Thanks for the tip. It's likely that a recovery is running although
there is no entry in the logs. At least I have an idea what could be the
problem here.

2022-03-04 17:22:04

by Daniel Wagner

[permalink] [raw]
Subject: Re: [PATCH 1/2] block: remove commented out code from diskstats_show

On Thu, Jan 20, 2022 at 12:02:49PM +0100, Hannes Reinecke wrote:
> On 1/20/22 11:52 AM, Daniel Wagner wrote:
> > The diskstats format is ABI, so we just can't add a new header.

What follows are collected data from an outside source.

/-- The alternating series of a cosine or a sinc: `T` are its terms without their signs, `q` the square of the argument. -/
theorem altSeriesFrom_holds {p : Nat} {x2 : Iv} {c : Nat} {q : ℝ} {T : ℕ → ℝ} {S : ℝ} (hx : x2.Holds p q)
    (hlo : 0 ≤ x2.lo) (hq0 : 0 ≤ q) (hq : q ≤ 12)
    (hT : ∀ i : ℕ, T (i + 1) = T i * q / ((2 * i + 1 + c) * (2 * i + 2 + c))) (h0 : ∀ i, 0 ≤ T i)
    (hS : HasSum (fun n => (-1) ^ n * T n) S) :
    ∀ (fuel j : Nat) (t acc : Iv), (1 ≤ j ∨ (0 < fuel ∧ 1 < t.hi)) → t.Holds p (T j) → 0 ≤ t.lo →
      acc.Holds p (∑ i ∈ Finset.range j, (-1) ^ i * T i) → (altSeriesFrom p x2 c fuel j t acc).Holds p S := by
  have hp : (0 : ℝ) < 2 ^ p := by positivity
  have falls : ∀ i, 1 ≤ i → T (i + 1) ≤ T i := by
    intro i hi
    have hi' : (1 : ℝ) ≤ i := by exact_mod_cast hi
    rw [hT, div_le_iff₀ (by positivity)]
    have hc : (0 : ℝ) ≤ c := by positivity
    exact mul_le_mul_of_nonneg_left (by nlinarith) (h0 i)
  have stop : ∀ j (t acc : Iv) (d : Int), 1 ≤ j → t.Holds p (T j) → t.hi ≤ d →
      acc.Holds p (∑ i ∈ Finset.range j, (-1) ^ i * T i) → (acc.widen d).Holds p S := by
    intro j t acc d hj ht hd hacc
    refine hacc.widen ?_
    have h := alternating_remainder hS j fun i hi => falls i (by omega)
    have hd' : (t.hi : ℝ) ≤ d := by exact_mod_cast hd
    exact ((mul_le_mul_of_nonneg_right h hp.le).trans ht.2).trans hd'
  intro fuel
  induction fuel with
  | zero =>
    intro j t acc hj ht htlo hacc
    exact stop j t acc t.hi (by omega) ht le_rfl hacc
  | succ k ih =>
    intro j t acc hj ht htlo hacc
    simp only [altSeriesFrom]
    split
    · next h1 => exact stop j t acc 1 (by omega) ht h1 hacc
    · next h1 =>
      have hdN : 0 < (2 * j + 1 + c) * (2 * j + 2 + c) * 2 ^ p := by positivity
      have hd : (0 : Int) < (((2 * j + 1 + c) * (2 * j + 2 + c) * 2 ^ p : Nat) : Int) := by exact_mod_cast hdN
      have hdr : (0 : ℝ) < (2 * (j : ℝ) + 1 + c) * (2 * j + 2 + c) * 2 ^ p := by positivity
      have hthi : (0 : ℝ) ≤ t.hi := (mul_nonneg (h0 j) hp.le).trans ht.2
      have hxhi : (0 : ℝ) ≤ x2.hi := (mul_nonneg hq0 hp.le).trans hx.2
      have e : T (j + 1) * 2 ^ p
          = (T j * 2 ^ p) * (q * 2 ^ p) / ((2 * (j : ℝ) + 1 + c) * (2 * j + 2 + c) * 2 ^ p) := by
        rw [hT]; field_simp
      have htlo' : (0 : ℝ) ≤ t.lo := by exact_mod_cast htlo
      have hlo' : (0 : ℝ) ≤ x2.lo := by exact_mod_cast hlo
      refine ih (j + 1) _ _ (.inl (by omega)) ⟨?_, ?_⟩ (Int.ediv_nonneg (mul_nonneg htlo hlo) hd.le) ?_
      · rw [e]
        refine (ediv_le_div _ hd).trans ?_
        push_cast
        gcongr
        · exact htlo'.trans ht.1
        · exact ht.1
        · exact hx.1
      · rw [e]
        refine le_trans ?_ (div_le_cdiv _ hd)
        push_cast
        gcongr
        · exact ht.2
        · exact hx.2
      · rw [Finset.sum_range_succ]
        split
        · next hev =>
          have : (-1 : ℝ) ^ j = 1 := Even.neg_one_pow (Nat.even_iff.2 hev)
          rw [this, one_mul]; exact hacc.add ht
        · next hev =>
          have : (-1 : ℝ) ^ j = -1 := Odd.neg_one_pow (Nat.odd_iff.2 (by omega))
          rw [this, neg_one_mul, ← sub_eq_add_neg]; exact hacc.sub ht

/-- The next power of a series in `1/m`. -/
theorem nextPower_holds {p m : Nat} (hm : 0 < m) {pw : Iv} {w : ℝ} (h : pw.Holds p w) (h0 : 0 ≤ pw.lo) :
    (Iv.Holds p ⟨pw.lo / (m * m : Nat), cdiv pw.hi (m * m : Nat)⟩ (w / (m : ℝ) ^ 2)) ∧ 0 ≤ pw.lo / ((m * m : Nat) : Int) := by
  have hd : (0 : Int) < ((m * m : Nat) : Int) := by exact_mod_cast Nat.mul_pos hm hm
  have e : w / (m : ℝ) ^ 2 * 2 ^ p = w * 2 ^ p / (((m * m : Nat) : Int) : ℝ) := by push_cast; ring
  have hd' : (0 : ℝ) < (((m * m : Nat) : Int) : ℝ) := by exact_mod_cast hd
  refine ⟨⟨?_, ?_⟩, Int.ediv_nonneg h0 hd.le⟩
  · rw [e]; exact (ediv_le_div _ hd).trans (div_le_div_of_nonneg_right h.1 hd'.le)
  · rw [e]; exact (div_le_div_of_nonneg_right h.2 hd'.le).trans (div_le_cdiv _ hd)

/-- The term of a series in `1/m` from its power. -/
theorem oddTerm_holds {p j : Nat} {pw : Iv} {w : ℝ} (h : pw.Holds p w) :
    Iv.Holds p ⟨pw.lo / (2 * j + 1 : Nat), cdiv pw.hi (2 * j + 1 : Nat)⟩ (w / (2 * j + 1)) := by
  have hd : (0 : Int) < ((2 * j + 1 : Nat) : Int) := by exact_mod_cast Nat.succ_pos _
  have e : w / (2 * j + 1) * 2 ^ p = w * 2 ^ p / (((2 * j + 1 : Nat) : Int) : ℝ) := by push_cast; ring
  have hd' : (0 : ℝ) < (((2 * j + 1 : Nat) : Int) : ℝ) := by exact_mod_cast hd
  constructor
  · rw [e]; exact (ediv_le_div _ hd).trans (div_le_div_of_nonneg_right h.1 hd'.le)
  · rw [e]; exact (div_le_div_of_nonneg_right h.2 hd'.le).trans (div_le_cdiv _ hd)

/-- The first power of a series in `1/m`. -/
theorem firstPower_holds (p : Nat) {m : Nat} (hm : 0 < m) :
    Iv.Holds p ⟨2 ^ p / (m : Int), cdiv (2 ^ p) m⟩ (1 / (m : ℝ)) ∧ 0 ≤ (2 ^ p / (m : Int) : Int) := by
  have hd : (0 : Int) < (m : Int) := by exact_mod_cast hm
  have e : 1 / (m : ℝ) * 2 ^ p = ((2 ^ p : Int) : ℝ) / ((m : Int) : ℝ) := by push_cast; ring
  refine ⟨⟨?_, ?_⟩, Int.ediv_nonneg (by positivity) hd.le⟩
  · rw [e]; exact ediv_le_div _ hd
  · rw [e]; exact div_le_cdiv _ hd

The
> > code snippet has been commented out since at least v2.6.12-rc2.
> > Remove it.
> > > Reviewed-by: Hannes Reinecke <[email protected]>

Any change to queue this patch up?

2022-03-04 18:37:25

by Daniel Wagner

[permalink] [raw]
Subject: Re: [PATCH 2/2] block: hold queue lock while iterating in diskstats_show

On Thu, Jan 20, 2022 at 05:29:50PM +0100, Daniel Wagner wrote:
> On Thu, Jan 20, 2022 at 11:37:00PM +0800, Ming Lei wrote:
> > Seems more likely nvme recovery issue, tags is changed even though
> > ->q_usage_counter is grabbed in blk_mq_queue_tag_busy_iter(), which is
> > added in v4.19.
> >
> > You may check dmesg log and see if there is any nvme error recovery info.
>
> Thanks for the tip. It's likely that a recovery is running although
> there is no entry in the logs. At least I have an idea what could be the
> problem here.

FWIW, a846a8e6c9a5 ("blk-mq: don't free tags if the tag_set is used by
other device in queue initialztion") was missing our tree.